# The task
This exercise calls for every line of the data below with the string "putSlot" in it.

# Available data
-- ==== Sys2Proof/Proofs/CanonWork.lean ====
section
/-! Spawning, joining, pickup, barriers, the host's accesses, ramps, reset and copies keep the memories' canonical form
(log 8). -/

namespace Sys2Proof.Machine

open Sys2Proof

namespace State.Canon

variable {s : State}

theorem workRecord {core : Nat} {part : Option Nat} {bead : Word} {f : FaultInfo} (h : s.Canon) :
    (s.workRecord core part bead f).Canon := by
  unfold State.workRecord
  dsimp only
  split
  · exact .fileRecord h
  · split
    · exact .partRecord h
    · exact .tellSteward h

theorem postFree {die kind : Nat} {part : Option Nat} {rod : Nat} (h : s.Canon) : (s.postFree die kind part rod).Canon := by
  unfold State.postFree
  dsimp only
  exact .keep (.freeWord h) rfl

theorem postCheck {die : Nat} {part : Option Nat} {core : Nat} (h : s.Canon) : (s.postCheck die part core).Canon := .keep h rfl

theorem spawnRecord {k : Nat} {x : BeadRec} (h : s.Canon) : (s.spawnRecord k x).Canon := by
  unfold State.spawnRecord
  split
  · exact .trapCause h
  · split
    · exact .trapCause h
    · split
      · exact .trap h
      · split
        · exact .trapCause h
        · dsimp only
          split
          · exact .enqueueNew (.setMe (.setMe (.clearR h)))
          · exact .push (.modUnit (.putSlot (by
              unfold State.newBead
              dsimp only
              exact .keep (.clearR h) rfl)))

theorem enqueueChild {child : Option SlotId} (h : s.Canon) : (s.enqueueChild child).Canon := by
  unfold State.enqueueChild
  split
  · exact h
  · split
    · exact .appendTail h
    · exact h

theorem bankJoinIncrement {j : JoinReq} (h : s.Canon) : (s.bankJoinIncrement j).Canon := by
  unfold State.bankJoinIncrement
  split
  · dsimp only
    exact .workRecord (.spanCount <| by
      split
      · exact .freeSlot h
      · exact h)
  · split
    · exact .push (.spanCount h)
    · dsimp only
      exact .ite (.enqueueChild (.workRecord (.spanCount h))) (.enqueueChild (.spanWrite h))

theorem startRetire {p : Nat} (h : s.Canon) : (s.startRetire p).Canon := by
  unfold State.startRetire
  split
  · exact h
  · split
    · exact .keep h rfl
    · exact .keep h rfl
    · exact .keep h rfl
    · exact h
    · exact h

theorem bankJoinDecrement {j : JoinReq} (h : s.Canon) : (s.bankJoinDecrement j).Canon := by
  unfold State.bankJoinDecrement
  split
  · exact .workRecord (.spanCount h)
  · split
    · exact .push (.spanCount h)
    · dsimp only
      split
      · exact .workRecord (.spanCount h)
      · split
        · exact .spanWrite h
        · split
          · exact .foldl (.spanWrite h) fun _ _ ht => .startRetire ht
          · exact .ite (.spanWrite h) (.push (.spanWrite h))

theorem refuseContinuation {core : Nat} {part : Option Nat} {cont : Word} (h : s.Canon) :
    (s.refuseContinuation core part cont).Canon := by
  unfold State.refuseContinuation
  dsimp only
  exact .postFree (.workRecord h)

theorem placeContinuation {core r : Nat} {rod : Rod} {x : BeadRec} (h : s.Canon) :
    (s.placeContinuation core r rod x).Canon := by
  unfold State.placeContinuation
  dsimp only
  split
  · exact .enqueueNew h
  · exact .ite (.keep h rfl) (.keep h rfl)

theorem continuationEnqueue {s0 : State} {core : Nat} {part : Option Nat} {cont : Word} (h : s0.Canon) :
    (s0.continuationEnqueue core part cont).Canon := by
  unfold State.continuationEnqueue
  extract_lets s
  obtain ⟨t, ht⟩ := exists_eq (a' := s)
  have hs : t.Canon := ht ▸ .noteRange h
  rw [← ht]
  split
  · exact .refuseContinuation (.noteFailed h)
  · dsimp only
    split
    · exact .refuseContinuation hs
    · exact .ite (.refuseContinuation hs) (.placeContinuation hs)

theorem overflowListDrain {unit : Nat} (h : s.Canon) : (s.overflowListDrain unit).Canon := by
  unfold State.overflowListDrain
  dsimp only
  split
  · exact h
  · split
    · exact h
    · split
      · exact h
      · split
        · exact .push (.enqueueNew (.keep h rfl))
        · exact h

theorem endRun {j : Word} {join : Option Nat} (h : s.Canon) : (s.endRun j join).Canon := by
  unfold State.endRun
  dsimp only
  exact .idleCore <| by
    split
    · exact .push <| by
        split
        · exact .freeSlot (.setMe (.dropNodes h))
        · exact .setMe (.dropNodes h)
    · split
      · exact .freeSlot (.setMe (.dropNodes h))
      · exact .setMe (.dropNodes h)

theorem requeue (h : s.Canon) : s.requeue.Canon := by
  unfold State.requeue
  dsimp only
  split
  · exact h
  · exact .idleCore (.modUnit (.appendTail (.keep h rfl)))

theorem armWatchdog {k : Nat} (h : s.Canon) : (s.armWatchdog k).Canon := by
  rw [armWatchdog_rest]
  exact .keep h rfl

theorem pickup {k : Nat} {b : SlotId} {x : BeadRec} (h : s.Canon) : (s.pickup k b x).Canon := by
  unfold State.pickup
  dsimp only
  exact .armWatchdog (.ite (.modTile (.putCore (.putSlot h))) (.putCore (.putSlot h)))

theorem refusePop {k : Nat} {b : SlotId} (h : s.Canon) : (s.refusePop k b).Canon := by
  unfold State.refusePop
  dsimp only
  exact .postFree (.workRecord <| by
    split
    · exact .putSlot h
    · exact h)

theorem pickupGrant {unit : Nat} (h : s.Canon) : (s.pickupGrant unit).Canon := by
  unfold State.pickupGrant
  dsimp only
  split
  · exact h
  · split
    · exact .keep h rfl
    · split
      · exact .keep h rfl
      · exact .push (.ite (.pickup (.keep h rfl)) (.refusePop (.keep h rfl)))

theorem headBufferRefill {unit rod : Nat} (h : s.Canon) : (s.headBufferRefill unit rod).Canon := .modRod h

theorem barrierArrivalMessage {q : BarMsg} (h : s.Canon) : (s.barrierArrivalMessage q).Canon := by
  unfold State.barrierArrivalMessage
  dsimp only
  exact .ite (.keep h rfl) (.keep h rfl)

theorem barrierReleaseMessage {q : BarMsg} (h : s.Canon) : (s.barrierReleaseMessage q).Canon := by
  unfold State.barrierReleaseMessage
  dsimp only
  exact .push (.ite (.modTile (.ite (.keep h rfl) h)) (.ite (.keep h rfl) h))

theorem hostNext (h : s.Canon) : s.hostNext.Canon := by
  rw [hostNext_rest]
  exact .keep h rfl

theorem hcqtDoorbell {v : BitVec 32} (h : s.Canon) : (s.hcqtDoorbell v).Canon := .hostNext (.keep h rfl)

theorem hostQueueRegisterWrite {off : Nat} {v : Word} (h : s.Canon) : (s.hostQueueRegisterWrite off v).Canon := by
  unfold State.hostQueueRegisterWrite
  dsimp only
  split
  · exact .ite h (.keep h rfl)
  · exact .ite h (.keep h rfl)
  · exact .hcqtDoorbell h
  · exact .ite h (.keep h rfl)
  · exact .ite h (.keep h rfl)
  · exact .keep h rfl
  · exact .keep h rfl
  · exact h

theorem completionWrite (h : s.Canon) : s.completionWrite.Canon := by
  unfold State.completionWrite
  split
  · exact h
  · split
    · exact h
    · dsimp only
      exact .push (.ite (.keep (.putHost h) rfl) (.keep (.putHost h) rfl))

theorem hostNopCommand {ctag : BitVec 32} (h : s.Canon) : (s.hostNopCommand ctag).Canon := .hostNext (.keep h rfl)

theorem hostUnknownCommand {ctag : BitVec 32} (h : s.Canon) : (s.hostUnknownCommand ctag).Canon := .hostNext (.keep h rfl)

theorem hostFault {pa : Nat} {f : FaultInfo} {read : Bool} (h : s.Canon) : (s.hostFault pa f read).Canon := by
  unfold State.hostFault
  dsimp only
  exact .ite (.keep (.tellSteward h) rfl) (.tellSteward h)

theorem hostMemAccess {off n : Nat} {write : Option (List Byte)} (h : s.Canon) : (s.hostMemAccess off n write).Canon := by
  obtain ⟨loaded, hloaded⟩ := exists_eq (a' := s.readPieces)
  obtain ⟨placed, hplaced⟩ := exists_eq (a' := s.writePieces)
  unfold State.hostMemAccess
  rw [← hloaded, ← hplaced]
  dsimp only
  split
  · split
    · exact .hostFault (.noteFailed h)
    · exact .emit (.noteRange h)
  · split
    · exact .hostFault (.noteFailed h)
    · exact .fillPieces h

theorem lowerStep {k : Nat} (h : s.Canon) : (s.lowerStep k).Canon := by
  unfold State.lowerStep
  dsimp only
  exact .ite (.keep h rfl) (.ite (.keep h rfl) h)

theorem throttleStepDecay (h : s.Canon) : s.throttleStepDecay.Canon := .foldl h fun _ _ ht => .lowerStep ht

theorem throttleCauseDemand {die cause demand : Nat} (h : s.Canon) : (s.throttleCauseDemand die cause demand).Canon := by
  unfold State.throttleCauseDemand
  dsimp only
  exact .foldl (.keep h rfl) fun _ _ ht => .keep ht rfl

theorem startRampUp {p : Nat} (h : s.Canon) : (s.startRampUp p).Canon := by
  unfold State.startRampUp
  split
  · exact h
  · split
    · exact .foldl h fun _ _ ht => .keep ht rfl
    · dsimp only
      exact .arm (.foldl (.keep h rfl) fun _ _ ht => .keep ht rfl)

theorem rampUpStep {part : Nat} (h : s.Canon) : (s.rampUpStep part).Canon := by
  unfold State.rampUpStep
  split
  · exact h
  · extract_lets up s1 s2
    have hs2 : s2.Canon := .foldl (.keep h rfl) fun _ _ ht => .lowerStep (.keep ht rfl)
    split
    · exact h
    · split
      · exact .keep h rfl
      · exact .ite (.arm hs2) hs2

theorem releasePart {p : Nat} (h : s.Canon) : (s.releasePart p).Canon := by
  unfold State.releasePart
  split
  · exact h
  · extract_lets s1 s2
    have hs2 : s2.Canon := .foldl (.foldl h fun _ _ ht => .modTile ht) fun _ _ ht => .modUnit ht
    exact .push (.keep hs2 rfl)

theorem startRampDown {p : Nat} (h : s.Canon) : (s.startRampDown p).Canon := by
  unfold State.startRampDown
  split
  · exact h
  · extract_lets s1 s2
    have hs2 : s2.Canon := .foldl (.keep h rfl) fun _ _ ht => .keep ht rfl
    exact .ite (.releasePart hs2) (.arm hs2)

theorem rampDownStep {part : Nat} (h : s.Canon) : (s.rampDownStep part).Canon := by
  unfold State.rampDownStep
  split
  · exact h
  · split
    · exact h
    · split
      · exact .keep h rfl
      · extract_lets s1 s2
        have hs2 : s2.Canon := .foldl (.keep h rfl) fun _ _ ht => .keep ht rfl
        exact .ite (.releasePart hs2) (.arm hs2)

theorem addEnergy {k : Nat} (h : s.Canon) : (s.addEnergy k).Canon := .ite (.keep h rfl) h

theorem sumEnergy {p : Nat} (h : s.Canon) : (s.sumEnergy p).Canon := .modPart h

theorem energyUpdate (h : s.Canon) : s.energyUpdate.Canon := by
  unfold State.energyUpdate
  dsimp only
  exact .foldl (.foldl h fun _ _ ht => .addEnergy ht) fun _ _ ht => .sumEnergy ht

theorem afterReset (h : s.Canon) : s.afterReset.Canon := by
  obtain ⟨hmem, hhost, hmeta⟩ := canon_iff.1 h
  exact canon_iff.2 ⟨Map.wf_dropRange _ _ hmem, hhost, Map.wf_dropRange _ _ hmeta⟩

theorem startDie {d : Nat} {x : BootImage} (h : s.Canon) : (s.startDie d x).Canon := .putCore (.keep (.writeAt h) rfl)

theorem setRange {die k base limit : Nat} (h : s.Canon) : (s.setRange die k base limit).Canon := .setSys (.setSys h)

theorem bootRanges (h : s.Canon) : s.bootRanges.Canon :=
  .foldl h fun _ _ ht => by
    dsimp only
    exact .setRange (.setRange ht)

theorem deviceReset {flashOk : Bool} {images : List BootImage} (h : s.Canon) : (s.deviceReset flashOk images).Canon := by
  unfold State.deviceReset
  dsimp only
  split
  · exact .keep (.afterReset h) rfl
  · exact .hostNext (.keep (.foldl (.bootRanges (.afterReset h)) fun _ _ ht => .startDie ht) rfl)

theorem jumpTo {t : Word} (h : s.Canon) : (s.jumpTo t).Canon := .ite (.trap h) (.keep h rfl)

theorem issueCopy {kind : CopyKind} {d a b : Nat} {dx dy : Int} (h : s.Canon) : (s.issueCopy kind d a b dx dy).Canon := by
  unfold State.issueCopy
  split
  · exact .trap h
  · split
    · exact h
    · dsimp only
      exact .push (.keep (.ite h (.clearR h)) rfl)

theorem lineFault {core uid : Nat} {bead cpc : Word} {world : Bool} {f : FaultInfo} (h : s.Canon) :
    (s.lineFault core uid bead cpc world f).Canon := by
  unfold State.lineFault
  dsimp only
  exact .fileRecord (.addOutcome h)

theorem writeFault {core uid : Nat} {bead cpc : Word} {world : Bool} {f : FaultInfo} (h : s.Canon) :
    (s.writeFault core uid bead cpc world f).Canon := .ite (.addOutcome h) (.lineFault h)

theorem copyReadFault {c : Copy} {f : FaultInfo} (h : s.Canon) : (c.readFault s f).Canon := .lineFault h

theorem copyWriteFault {c : Copy} {f : FaultInfo} (h : s.Canon) : (c.writeFault s f).Canon := .writeFault h

theorem lineDone {id : Nat} {c : Copy} {n : Nat} {failed : Bool} (h : s.Canon) : (s.lineDone id c n failed).Canon := .keep h rfl

theorem noteLine {i : Issuer} {va : Word} {n : Nat} (h : s.Canon) : (s.noteLine i va n).Canon := .noteTlb (.noteTlb h)

theorem landLine {id : Nat} {c : Copy} {bs : List Byte} (h : s.Canon) : (s.landLine id c bs).Canon := by
  conv in State.landLine => delta State.landLine
  extract_lets i va
  split
  · exact .lineDone (.copyWriteFault (.noteFailed h))
  · exact .lineDone (.fillPieces (.noteLine h))

theorem copyLineLand {id : Nat} (h : s.Canon) : (s.copyLineLand id).Canon := by
  obtain ⟨line, hline⟩ := exists_eq (a' := s.readLine)
  unfold State.copyLineLand
  rw [← hline]
  split
  · exact h
  · dsimp only
    split
    · exact .lineDone (.copyReadFault (.noteFailed h))
    · exact .ite (.lineDone (.noteRange h)) (.landLine (.noteRange h))

theorem copyLineAck {id : Nat} (h : s.Canon) : (s.copyLineAck id).Canon := by
  unfold State.copyLineAck
  split
  · exact h
  · split
    · exact h
    · split
      · exact .keep h rfl
      · exact .keep h rfl
      · exact .ite (.keep h rfl) (.keep h rfl)
      · exact .keep h rfl

theorem putsSignalApply {id : Nat} (h : s.Canon) : (s.putsSignalApply id).Canon := by
  unfold State.putsSignalApply
  split
  · exact h
  · dsimp only
    split
    · exact .keep (.copyWriteFault (.noteFailed h)) rfl
    · exact .ite (.push (.keep (.spanCount h) rfl)) (.keep (.spanWrite (.noteTlb h)) rfl)

theorem countRefused {loc : Nat} (h : s.Canon) : (s.countRefused loc).Canon := by
  unfold State.countRefused
  dsimp only
  exact .spanWrite h

theorem writeMessage {ps : List Nat} {bs : List Byte} (h : s.Canon) : (s.writeMessage ps bs).Canon := by
  induction ps generalizing s bs with
  | nil => exact h
  | cons p ps ih => exact ih h.writeAt

theorem advanceTail {loc tail : Nat} (h : s.Canon) : (s.advanceTail loc tail).Canon :=
  .noteWrite (.countUnit (.storeBytes h))

theorem rputMessageApply {id : Nat} (h : s.Canon) : (s.rputMessageApply id).Canon := by
  unfold State.rputMessageApply
  split
  · exact h
  · dsimp only
    split
    case h_1 => exact .keep (.copyWriteFault (.noteFailed h)) rfl
    case h_2 | h_3 =>
      split
      · exact .keep (.copyWriteFault (.spanCount h)) rfl
      · split
        · exact .keep (.countRefused h) rfl
        · split
          · exact .keep (.addOutcome (.countRefused h)) rfl
          · split
            · exact .keep (.copyReadFault (.countRefused h)) rfl
            · exact .keep (.advanceTail (.writeMessage h)) rfl
    case h_4 | h_5 => exact .keep (.copyWriteFault h) rfl

theorem setCsr {k n : Nat} {v : Word} (h : s.Canon) : (s.setCsr k n v).Canon := by
  unfold State.setCsr
  split
  · exact .keep h rfl
  · split
    · split
      · dsimp only
        exact .modPart h
      · exact h
    · exact h
  · exact .ite h (.keep h rfl)
  · exact .keep h rfl
  · exact .keep h rfl
  · exact .keep h rfl
  · exact .keep h rfl
  · exact .keep h rfl
  · exact .keep h rfl
  · exact h

end State.Canon
end Sys2Proof.Machine
end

# Answer to this exercise
          · exact .push (.modUnit (.putSlot (by
  exact .armWatchdog (.ite (.modTile (.putCore (.putSlot h))) (.putCore (.putSlot h)))
    · exact .putSlot h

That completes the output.